The man who was arrested, Brian Dowling, 18, of Brooklyn, was charged with murder and criminal possession of a weapon.
Video footage of the killing showed Carson being attacked by a man who had walked past him and his girlfriend on the street seconds earlier. The man appeared agitated and had begun knocking over scooters on the sidewalk before the couple walked toward him.
Carson, a campaign manager for the New York Public Interest Research Group, was a community organizer and poet who also ran NO O.D. N.Y., a campaign to end drug overdose deaths.
“Ryan Carson threw himself into everything he did with passion and humanity,” Sen. Chuck Schumer, D-N.Y., a Brooklyn resident and the Senate majority leader, wrote on X, the platform formerly known as Twitter.
“I worked with him on a big town hall he hosted with NYPIRG and on the Inflation Reduction Act,” Schumer wrote. “A rising talent and an extraordinary activist. May his memory and work inspire us.”
Through video and witness interviews, detectives determined that Carson and his girlfriend were sitting on a bus stop bench at 3:47 a.m. when a man walked by, Joseph Kenny, the Police Department’s chief of detectives, said at a news conference Wednesday.
At first, the man and the couple did not interact, Kenny said.
However, after the man had walked about 40 feet away, he stopped and began kicking and damaging mopeds parked on the sidewalk. The couple stood up and began walking toward him, Kenny said. Suddenly, the man turned toward the couple and asked Carson, “What are you looking at?”
“Mr. Carson immediately tries to de-escalate the situation,” Kenny said. “This male then produces a knife and swings it at Mr. Carson, who begins to back up. Mr. Carson eventually trips and falls to the ground. The unidentified male then stabs Mr. Carson three times, striking him once in the right chest.”
One of the stab wounds pierced Carson’s heart, police said, causing his death.
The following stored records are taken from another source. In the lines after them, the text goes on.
/-- F14: only discarded bits set, mode `10` at bits 5-4. -/
theorem test_fastWrite_F14 : frameOf (.fastWrite .oneHundredK 0xF000#16) = some [0x20#8, 0x00#8] := by decide

/-- W12 (R69). -/
theorem test_writeReg_W12 : frameOf (.writeReg .oneHundredK 0x0ABC#16) = some [0x44#8, 0xAB#8, 0xC0#8] := by decide

/-- W8: the mask comes before the shift. -/
theorem test_writeReg_W8 : frameOf (.writeReg .normal 0x1001#16) = some [0x40#8, 0x00#8, 0x10#8] := by decide

/-- S2 = W6 (R69). -/
theorem test_writeEeprom_S2 :
    frameOf (.writeEeprom .fiveHundredK 0xAAA#16) = some [0b01100110#8, 0b10101010#8, 0b10100000#8] := by decide

/-- W13. -/
theorem test_writeEeprom_W13 : frameOf (.writeEeprom .oneK 0x0555#16) = some [0x62#8, 0x55#8, 0x50#8] := by decide

/-- V3: two bytes, whatever frame stood in TX before; the third byte port is the pad. -/
theorem test_setVoltageFast_V3 :
    (next? (exec (.setVoltageFast 0xFFFF#16) { State.reset with tx := [(0, 1#8), (1, 2#8), (2, 3#8)] })).map
      (fun t => (t.tx.bytes, t.outputs.svLen, t.outputs.svB2)) = some ([0x0F#8, 0xFF#8], 2#2, 0x00#8) := by decide

/-- V7. -/
theorem test_setVoltageFast_V7 : frameOf (.setVoltageFast 0x0123#16) = some [0x01#8, 0x23#8] := by decide

/-- V9: a third byte that is zero, and the length 3. -/
theorem test_setVoltagePersist_V9 :
    (next? (exec (.setVoltagePersist 0x0800#16) State.reset)).map (fun t => (t.tx.bytes, t.outputs.svLen)) =
      some ([0x60#8, 0x80#8, 0x00#8], 3#2) := by decide

/-- V4. -/
theorem test_setVoltagePersist_V4 : frameOf (.setVoltagePersist 0xFFFF#16) = some [0x60#8, 0xFF#8, 0xF0#8] := by decide

/-! ### The decoder's rows -/

/-- S3 = D1 (R81). -/
theorem test_readReply_S3 :
    regOf (.readReply 0b11000110#8 0b10101010#8 0b10100000#8 0b01101010#8 0b10101010#8) =
      some { raw := 0xC6#8, ready := true, por := true, mode := .fiveHundredK, code := 0xAAA#12 } ∧
    eeOf (.readReply 0b11000110#8 0b10101010#8 0b10100000#8 0b01101010#8 0b10101010#8) =
      some { mode := .fiveHundredK, code := 0xAAA#12 } := by decide

/-- D6: every ignored bit but one set, the code 1 at two alignments. -/
theorem test_readReply_D6 :
    regOf (.readReply 0x3D#8 0x00#8 0x1F#8 0x90#8 0x01#8) =
      some { raw := 0x3D#8, ready := false, por := false, mode := .oneHundredK, code := 0x001#12 } ∧
    eeOf (.readReply 0x3D#8 0x00#8 0x1F#8 0x90#8 0x01#8) = some { mode := .normal, code := 0x001#12 } := by decide

/-- D4, bytes 0 to 2 (R79). -/
theorem test_regStatus_D4 :
    regOf (.regStatus 0x80#8 0x12#8 0x3F#8) =
      some { raw := 0x80#8, ready := true, por := false, mode := .normal, code := 0x123#12 } := by decide

/-- D5, bytes 0 to 2; no EEPROM view. -/
theorem test_regStatus_D5 :
    regOf (.regStatus 0x42#8 0x80#8 0x00#8) =
      some { raw := 0x42#8, ready := false, por := true, mode := .oneK, code := 0x800#12 } ∧
    eeOf (.regStatus 0x42#8 0x80#8 0x00#8) = none := by decide

/-- D5, bytes 3 and 4 (R80). -/
theorem test_eepromStatus_D5 : eeOf (.eepromStatus 0x4F#8 0xFF#8) = some { mode := .oneHundredK, code := 0xFFF#12 } := by
  decide

/-- D7, bytes 3 and 4: the ignored bits 7 and 4 set. -/
theorem test_eepromStatus_D7 : eeOf (.eepromStatus 0x9F#8 0xFF#8) = some { mode := .normal, code := 0xFFF#12 } := by decide

/-! ### The codec's rows (95_test_vectors.md section 2.1) -/

theorem test_pdEncode : (next? (exec (.pdEncode .oneHundredK) State.reset)).bind (·.pdBits) = some 0b10#2 := by decide
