-- ==== Sys2Proof/Machine/Dispatch.lean ====
section
/-! DEFINITION. What each command does: one arm per constructor of Instr. -/

namespace Sys2Proof.Machine

def exec (i : Instr) (s : State) : Host.Outcome State Fault Refusal :=
  match i with
  | .nop => Sys2Proof.Machine.execNop s
  | .keyExpand => Sys2Proof.Machine.execKeyExpand s
  | .ctxClear => Sys2Proof.Machine.execCtxClear s
  | .blockEnc => Sys2Proof.Machine.execBlockEnc s
  | .blockDec => Sys2Proof.Machine.execBlockDec s
  | .batch4Enc => Sys2Proof.Machine.execBatch4Enc s
  | .batch4Dec => Sys2Proof.Machine.execBatch4Dec s
  | .ghashInit => Sys2Proof.Machine.execGhashInit s
  | .ghashUpdate => Sys2Proof.Machine.execGhashUpdate s
  | .ghashSeth => Sys2Proof.Machine.execGhashSeth s
  | .hashkeyDerive => Sys2Proof.Machine.execHashkeyDerive s
  | .aeadInitEnc => Sys2Proof.Machine.execAeadInitEnc s
  | .aeadInitDec => Sys2Proof.Machine.execAeadInitDec s
  | .aeadAad nb => Sys2Proof.Machine.execAeadAad nb s
  | .aeadEnc nb => Sys2Proof.Machine.execAeadEnc nb s
  | .aeadDec nb => Sys2Proof.Machine.execAeadDec nb s
  | .aeadFinal => Sys2Proof.Machine.execAeadFinal s
  | .aeadPtRead => Sys2Proof.Machine.execAeadPtRead s
  | .aeadAbort => Sys2Proof.Machine.execAeadAbort s
  | .aeadEnc4 => Sys2Proof.Machine.execAeadEnc4 s
  | .aeadDec4 => Sys2Proof.Machine.execAeadDec4 s

end Sys2Proof.Machine
end

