/-- R37, R38, R41, R42, R48, R49, R51 to R56: which commands write which part of the state. -/
def Obligations.WritersOfTheState : Prop :=
  ∀ (i : Instr) (s t : State), exec i s = .next t →
    (i ≠ .ctxClear → t.key = s.key ∧ t.nonce = s.nonce ∧ t.tagin = s.tagin ∧ t.din = s.din ∧ t.hkeyin = s.hkeyin) ∧
    (i ∉ [.ctxClear, .keyExpand] →
      t.rk = s.rk ∧ t.status.keyValid = s.status.keyValid ∧ t.status.ctxStrategy = s.status.ctxStrategy) ∧
    (i ∉ [.ctxClear, .keyExpand, .hashkeyDerive, .ghashSeth, .aeadInitEnc, .aeadInitDec] →
      t.h = s.h ∧ t.status.hValid = s.status.hValid) ∧
    (i ∉ [.ctxClear, .keyExpand, .aeadInitEnc, .aeadInitDec, .aeadFinal] → t.tagv = s.tagv) ∧
    (i ∉ [.ctxClear, .aeadInitEnc, .aeadInitDec] → t.j0 = s.j0 ∧ t.taglenL = s.taglenL) ∧
    (i ∉ [.ctxClear, .batch4Enc, .batch4Dec, .aeadEnc4] →
      ∀ l : Fin 4, l ≠ 0 → t.dout[l] = s.dout[l]) ∧
    (i ∉ [.ctxClear, .blockEnc, .blockDec, .batch4Enc, .batch4Dec, .aeadEnc4, .aeadPtRead] →
      (∀ nb, nb ≠ 0 → i ≠ .aeadEnc nb) → t.dout = s.dout) ∧
    (i ∉ [.ctxClear, .ghashInit, .ghashUpdate, .aeadInitEnc, .aeadInitDec, .aeadEnc4, .aeadDec4, .aeadFinal] →
      (∀ nb, i ≠ .aeadAad nb ∧ i ≠ .aeadEnc nb ∧ i ≠ .aeadDec nb) → t.x = s.x) ∧
    (i ∉ [.ctxClear, .aeadInitEnc, .aeadInitDec] → (∀ nb, i ≠ .aeadAad nb) → t.aadlen = s.aadlen) ∧
    (i ∉ [.ctxClear, .aeadInitEnc, .aeadInitDec, .aeadEnc4, .aeadDec4] →
      (∀ nb, i ≠ .aeadEnc nb ∧ i ≠ .aeadDec nb) → t.ctr = s.ctr ∧ t.ctlen = s.ctlen) ∧
    (i ∉ [.ctxClear, .keyExpand, .aeadInitEnc, .aeadInitDec, .aeadDec4, .aeadFinal, .aeadAbort] →
      (∀ nb, i ≠ .aeadDec nb) → t.pbuf = s.pbuf ∧ t.pbCount = s.pbCount ∧ (i ≠ .aeadPtRead → t.pbRdptr = s.pbRdptr))

/-- R199: DEC_VERIFIED is entered only by an AEAD_FINAL in a decryption whose tag compared equal over the first TAGLEN_L
bytes. -/
def Obligations.OnlyAnEqualTagVerifies : Prop :=
  ∀ s t : State, step s = .next t → t.status.phase = .decVerified → s.status.phase ≠ .decVerified →
    s.pending = some 0x00000035 ∧ (s.status.phase = .decAad ∨ s.status.phase = .decData) ∧
      maskNb (encryptBlock s.rk s.j0 ^^^ gfMul (s.x ^^^ (s.aadlen ++ s.ctlen)) s.h) s.taglenL.toNat =
        maskNb (s.tagin[0] ++ s.tagin[1] ++ s.tagin[2] ++ s.tagin[3]) s.taglenL.toNat

/-- R199: every exit from DEC_DATA or DEC_AAD but verification discards PBUF, and in these phases nothing but the block
commands, CTX_CLEAR and RESET writes DOUT: no plaintext is visible before the tag is verified. -/
def Obligations.FailClosed : Prop :=
  ∀ s t : State, step s = .next t → (s.status.phase = .decAad ∨ s.status.phase = .decData) →
    (t.status.phase ≠ .decAad → t.status.phase ≠ .decData → t.status.phase ≠ .decVerified →
      (∀ k, t.pbuf.get k = 0) ∧ t.pbCount = 0 ∧ t.pbRdptr = 0) ∧
    ((∀ rest, s.host.schedule ≠ .reset :: rest) →
      s.pending ∉ [some 0x00000002, some 0x00000010, some 0x00000011, some 0x00000012, some 0x00000013] →
      t.dout = s.dout)

/-- R199, R56: until the tag is verified, the decrypted plaintext has no influence: two runs that differ in PBUF's blocks
alone take the same step, return the same values to the host, and differ again in PBUF's blocks alone. -/
def Obligations.UnverifiedPlaintextHasNoInfluence : Prop :=
  ∀ (s : State) (p : Pbuf), s.status.phase ≠ .decVerified →
    (∀ t, step s = .next t → ∃ q, step { s with pbuf := p } = .next { t with pbuf := q }) ∧
    (∀ f, step s = .fault f → step { s with pbuf := p } = .fault f) ∧
    (∀ r, step s = .refused r → step { s with pbuf := p } = .refused r)

/-- R183, R200: the chunk commands keep an encrypting and a decrypting core at the same point of the message: the
decrypting core, given the ciphertext the encrypting one put out, buffers the plaintext masked to NB bytes. -/
def Obligations.RoundTripOfAChunk : Prop :=
  ∀ (e d : State) (nb : BitVec 5), Mirror e d → nb.toNat ≤ 16 → nb ≠ 0 → mayEncrypt e →
    d.pbCount.toNat < d.pbufBlocks.toNat →
    ∃ e' d' : State, exec (.aeadEnc nb) e = .next e' ∧
      exec (.aeadDec nb) { d with din := d.din.set 0 (Vector.ofFn (fun w : Fin 4 => wordOf e'.dout[0] w)) } = .next d' ∧
      e'.status.err = 0 ∧ d'.status.err = 0 ∧ Mirror e' d' ∧ d'.pbCount.toNat = d.pbCount.toNat + 1 ∧
      d'.pbuf = d.pbuf.put d.pbCount.toNat (maskNb (din e 0) nb.toNat)
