-- ==== Sys2Proof/Laws/State.lean ====
section
/-!
SUPPORT. What each named update of the state does to each field: one lemma per field per update, so that no proof unfolds a
record update.
-/

namespace Sys2Proof.Machine

/-! ### complete -/

@[simp] theorem State.complete_pending (s : State) (e : ErrCode) : (s.complete e).pending = none := rfl
@[simp] theorem State.complete_cmd (s : State) (e : ErrCode) : (s.complete e).cmd = s.cmd := rfl
@[simp] theorem State.complete_status (s : State) (e : ErrCode) :
    (s.complete e).status = { s.status with err := e.code, done := true } := rfl
@[simp] theorem State.complete_cfg (s : State) (e : ErrCode) : (s.complete e).cfg = s.cfg := rfl
@[simp] theorem State.complete_key (s : State) (e : ErrCode) : (s.complete e).key = s.key := rfl
@[simp] theorem State.complete_nonce (s : State) (e : ErrCode) : (s.complete e).nonce = s.nonce := rfl
@[simp] theorem State.complete_tagin (s : State) (e : ErrCode) : (s.complete e).tagin = s.tagin := rfl
@[simp] theorem State.complete_din (s : State) (e : ErrCode) : (s.complete e).din = s.din := rfl
@[simp] theorem State.complete_dout (s : State) (e : ErrCode) : (s.complete e).dout = s.dout := rfl
@[simp] theorem State.complete_hkeyin (s : State) (e : ErrCode) : (s.complete e).hkeyin = s.hkeyin := rfl
@[simp] theorem State.complete_rk (s : State) (e : ErrCode) : (s.complete e).rk = s.rk := rfl
@[simp] theorem State.complete_h (s : State) (e : ErrCode) : (s.complete e).h = s.h := rfl
@[simp] theorem State.complete_x (s : State) (e : ErrCode) : (s.complete e).x = s.x := rfl
@[simp] theorem State.complete_j0 (s : State) (e : ErrCode) : (s.complete e).j0 = s.j0 := rfl
@[simp] theorem State.complete_ctr (s : State) (e : ErrCode) : (s.complete e).ctr = s.ctr := rfl
@[simp] theorem State.complete_aadlen (s : State) (e : ErrCode) : (s.complete e).aadlen = s.aadlen := rfl
@[simp] theorem State.complete_ctlen (s : State) (e : ErrCode) : (s.complete e).ctlen = s.ctlen := rfl
@[simp] theorem State.complete_tagv (s : State) (e : ErrCode) : (s.complete e).tagv = s.tagv := rfl
@[simp] theorem State.complete_taglenL (s : State) (e : ErrCode) : (s.complete e).taglenL = s.taglenL := rfl
@[simp] theorem State.complete_pbuf (s : State) (e : ErrCode) : (s.complete e).pbuf = s.pbuf := rfl
@[simp] theorem State.complete_pbCount (s : State) (e : ErrCode) : (s.complete e).pbCount = s.pbCount := rfl
@[simp] theorem State.complete_pbRdptr (s : State) (e : ErrCode) : (s.complete e).pbRdptr = s.pbRdptr := rfl
@[simp] theorem State.complete_pbufBlocks (s : State) (e : ErrCode) : (s.complete e).pbufBlocks = s.pbufBlocks := rfl
@[simp] theorem State.complete_host (s : State) (e : ErrCode) : (s.complete e).host = s.host := rfl

/-! ### zeroPbuf -/

@[simp] theorem State.zeroPbuf_pending (s : State) : (s.zeroPbuf).pending = s.pending := rfl
@[simp] theorem State.zeroPbuf_cmd (s : State) : (s.zeroPbuf).cmd = s.cmd := rfl
@[simp] theorem State.zeroPbuf_status (s : State) : (s.zeroPbuf).status = s.status := rfl
@[simp] theorem State.zeroPbuf_cfg (s : State) : (s.zeroPbuf).cfg = s.cfg := rfl
@[simp] theorem State.zeroPbuf_key (s : State) : (s.zeroPbuf).key = s.key := rfl
@[simp] theorem State.zeroPbuf_nonce (s : State) : (s.zeroPbuf).nonce = s.nonce := rfl
@[simp] theorem State.zeroPbuf_tagin (s : State) : (s.zeroPbuf).tagin = s.tagin := rfl
@[simp] theorem State.zeroPbuf_din (s : State) : (s.zeroPbuf).din = s.din := rfl
@[simp] theorem State.zeroPbuf_dout (s : State) : (s.zeroPbuf).dout = s.dout := rfl
@[simp] theorem State.zeroPbuf_hkeyin (s : State) : (s.zeroPbuf).hkeyin = s.hkeyin := rfl
@[simp] theorem State.zeroPbuf_rk (s : State) : (s.zeroPbuf).rk = s.rk := rfl
@[simp] theorem State.zeroPbuf_h (s : State) : (s.zeroPbuf).h = s.h := rfl
@[simp] theorem State.zeroPbuf_x (s : State) : (s.zeroPbuf).x = s.x := rfl
@[simp] theorem State.zeroPbuf_j0 (s : State) : (s.zeroPbuf).j0 = s.j0 := rfl
@[simp] theorem State.zeroPbuf_ctr (s : State) : (s.zeroPbuf).ctr = s.ctr := rfl
@[simp] theorem State.zeroPbuf_aadlen (s : State) : (s.zeroPbuf).aadlen = s.aadlen := rfl
@[simp] theorem State.zeroPbuf_ctlen (s : State) : (s.zeroPbuf).ctlen = s.ctlen := rfl
@[simp] theorem State.zeroPbuf_tagv (s : State) : (s.zeroPbuf).tagv = s.tagv := rfl
@[simp] theorem State.zeroPbuf_taglenL (s : State) : (s.zeroPbuf).taglenL = s.taglenL := rfl
@[simp] theorem State.zeroPbuf_pbuf (s : State) : (s.zeroPbuf).pbuf = [] := rfl
@[simp] theorem State.zeroPbuf_pbCount (s : State) : (s.zeroPbuf).pbCount = 0 := rfl
@[simp] theorem State.zeroPbuf_pbRdptr (s : State) : (s.zeroPbuf).pbRdptr = 0 := rfl
@[simp] theorem State.zeroPbuf_pbufBlocks (s : State) : (s.zeroPbuf).pbufBlocks = s.pbufBlocks := rfl
@[simp] theorem State.zeroPbuf_host (s : State) : (s.zeroPbuf).host = s.host := rfl

/-! ### pushPlain -/

@[simp] theorem State.pushPlain_pending (s : State) (p : Block) : (s.pushPlain p).pending = s.pending := rfl
@[simp] theorem State.pushPlain_cmd (s : State) (p : Block) : (s.pushPlain p).cmd = s.cmd := rfl
@[simp] theorem State.pushPlain_status (s : State) (p : Block) : (s.pushPlain p).status = s.status := rfl
@[simp] theorem State.pushPlain_cfg (s : State) (p : Block) : (s.pushPlain p).cfg = s.cfg := rfl
@[simp] theorem State.pushPlain_key (s : State) (p : Block) : (s.pushPlain p).key = s.key := rfl
@[simp] theorem State.pushPlain_nonce (s : State) (p : Block) : (s.pushPlain p).nonce = s.nonce := rfl
@[simp] theorem State.pushPlain_tagin (s : State) (p : Block) : (s.pushPlain p).tagin = s.tagin := rfl
@[simp] theorem State.pushPlain_din (s : State) (p : Block) : (s.pushPlain p).din = s.din := rfl
@[simp] theorem State.pushPlain_dout (s : State) (p : Block) : (s.pushPlain p).dout = s.dout := rfl
@[simp] theorem State.pushPlain_hkeyin (s : State) (p : Block) : (s.pushPlain p).hkeyin = s.hkeyin := rfl
@[simp] theorem State.pushPlain_rk (s : State) (p : Block) : (s.pushPlain p).rk = s.rk := rfl
@[simp] theorem State.pushPlain_h (s : State) (p : Block) : (s.pushPlain p).h = s.h := rfl
@[simp] theorem State.pushPlain_x (s : State) (p : Block) : (s.pushPlain p).x = s.x := rfl
@[simp] theorem State.pushPlain_j0 (s : State) (p : Block) : (s.pushPlain p).j0 = s.j0 := rfl
@[simp] theorem State.pushPlain_ctr (s : State) (p : Block) : (s.pushPlain p).ctr = s.ctr := rfl
@[simp] theorem State.pushPlain_aadlen (s : State) (p : Block) : (s.pushPlain p).aadlen = s.aadlen := rfl
@[simp] theorem State.pushPlain_ctlen (s : State) (p : Block) : (s.pushPlain p).ctlen = s.ctlen := rfl
@[simp] theorem State.pushPlain_tagv (s : State) (p : Block) : (s.pushPlain p).tagv = s.tagv := rfl
@[simp] theorem State.pushPlain_taglenL (s : State) (p : Block) : (s.pushPlain p).taglenL = s.taglenL := rfl
@[simp] theorem State.pushPlain_pbuf (s : State) (p : Block) :
    (s.pushPlain p).pbuf = Pbuf.put s.pbuf s.pbCount.toNat p := rfl
@[simp] theorem State.pushPlain_pbCount (s : State) (p : Block) : (s.pushPlain p).pbCount = s.pbCount + 1 := rfl
@[simp] theorem State.pushPlain_pbRdptr (s : State) (p : Block) : (s.pushPlain p).pbRdptr = s.pbRdptr := rfl
@[simp] theorem State.pushPlain_pbufBlocks (s : State) (p : Block) : (s.pushPlain p).pbufBlocks = s.pbufBlocks := rfl
@[simp] theorem State.pushPlain_host (s : State) (p : Block) : (s.pushPlain p).host = s.host := rfl

/-! ### putDout -/

@[simp] theorem State.putDout_pending (s : State) (l : Fin 4) (v : Block) : (s.putDout l v).pending = s.pending := rfl
@[simp] theorem State.putDout_cmd (s : State) (l : Fin 4) (v : Block) : (s.putDout l v).cmd = s.cmd := rfl
@[simp] theorem State.putDout_status (s : State) (l : Fin 4) (v : Block) : (s.putDout l v).status = s.status := rfl
@[simp] theorem State.putDout_cfg (s : State) (l : Fin 4) (v : Block) : (s.putDout l v).cfg = s.cfg := rfl
@[simp] theorem State.putDout_key (s : State) (l : Fin 4) (v : Block) : (s.putDout l v).key = s.key := rfl
@[simp] theorem State.putDout_nonce (s : State) (l : Fin 4) (v : Block) : (s.putDout l v).nonce = s.nonce := rfl
@[simp] theorem State.putDout_tagin (s : State) (l : Fin 4) (v : Block) : (s.putDout l v).tagin = s.tagin := rfl
@[simp] theorem State.putDout_din (s : State) (l : Fin 4) (v : Block) : (s.putDout l v).din = s.din := rfl
@[simp] theorem State.putDout_dout (s : State) (l : Fin 4) (v : Block) : (s.putDout l v).dout = s.dout.set l v := rfl
@[simp] theorem State.putDout_hkeyin (s : State) (l : Fin 4) (v : Block) : (s.putDout l v).hkeyin = s.hkeyin := rfl
@[simp] theorem State.putDout_rk (s : State) (l : Fin 4) (v : Block) : (s.putDout l v).rk = s.rk := rfl
@[simp] theorem State.putDout_h (s : State) (l : Fin 4) (v : Block) : (s.putDout l v).h = s.h := rfl
@[simp] theorem State.putDout_x (s : State) (l : Fin 4) (v : Block) : (s.putDout l v).x = s.x := rfl
@[simp] theorem State.putDout_j0 (s : State) (l : Fin 4) (v : Block) : (s.putDout l v).j0 = s.j0 := rfl
@[simp] theorem State.putDout_ctr (s : State) (l : Fin 4) (v : Block) : (s.putDout l v).ctr = s.ctr := rfl
@[simp] theorem State.putDout_aadlen (s : State) (l : Fin 4) (v : Block) : (s.putDout l v).aadlen = s.aadlen := rfl
@[simp] theorem State.putDout_ctlen (s : State) (l : Fin 4) (v : Block) : (s.putDout l v).ctlen = s.ctlen := rfl
@[simp] theorem State.putDout_tagv (s : State) (l : Fin 4) (v : Block) : (s.putDout l v).tagv = s.tagv := rfl
@[simp] theorem State.putDout_taglenL (s : State) (l : Fin 4) (v : Block) : (s.putDout l v).taglenL = s.taglenL := rfl
@[simp] theorem State.putDout_pbuf (s : State) (l : Fin 4) (v : Block) : (s.putDout l v).pbuf = s.pbuf := rfl
@[simp] theorem State.putDout_pbCount (s : State) (l : Fin 4) (v : Block) : (s.putDout l v).pbCount = s.pbCount := rfl
@[simp] theorem State.putDout_pbRdptr (s : State) (l : Fin 4) (v : Block) : (s.putDout l v).pbRdptr = s.pbRdptr := rfl
@[simp] theorem State.putDout_pbufBlocks (s : State) (l : Fin 4) (v : Block) :
    (s.putDout l v).pbufBlocks = s.pbufBlocks := rfl
@[simp] theorem State.putDout_host (s : State) (l : Fin 4) (v : Block) : (s.putDout l v).host = s.host := rfl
As Carson lay on the sidewalk, the man stayed briefly at the scene, kicking him and threatening the woman, Kenny said. Shortly after, a woman — who appeared to know the assailant — appeared at the scene, apologizing to the couple and calling the attacker by a name, he said.
Before the stabbing, the attacker was seen on the corner with the woman, whom the police believe to be his girlfriend, “acting very agitated,” Kenny said.
A vigil held for Carson in Brooklyn on Monday evening drew a crowd of more than 100 people, according to reports.
Local leaders hailed Carson’s work as an activist. Jumaane Williams, the New York City public advocate, described him as “a friend, mentor and ally” and said he was “devastated” by the killing.
“I’m horrified to learn of the brutal murder of advocate Ryan Carson in Brooklyn today,” Chi Ossé, a City Council member who represents Bedford-Stuyvesant and Crown Heights, said on X. “This tireless defender of his neighbors was stolen from us.”
In a 2020 interview with Line Rider Press, which describes itself as a poetry website and book publisher, Carson said he was drawn to both poetry and community organizing as a college student at the Pratt Institute, where he enrolled at around the same time as the start of the Occupy Wall Street movement.
“The two new passions informed each other and most of my art since has been focused on locating the individual in collective struggle,” said Carson, who published several poetry collections and zines.
“My own writing is a means of decompressing,” he said. He later added: “For me, poetry is a moment of reflection before going back to work.”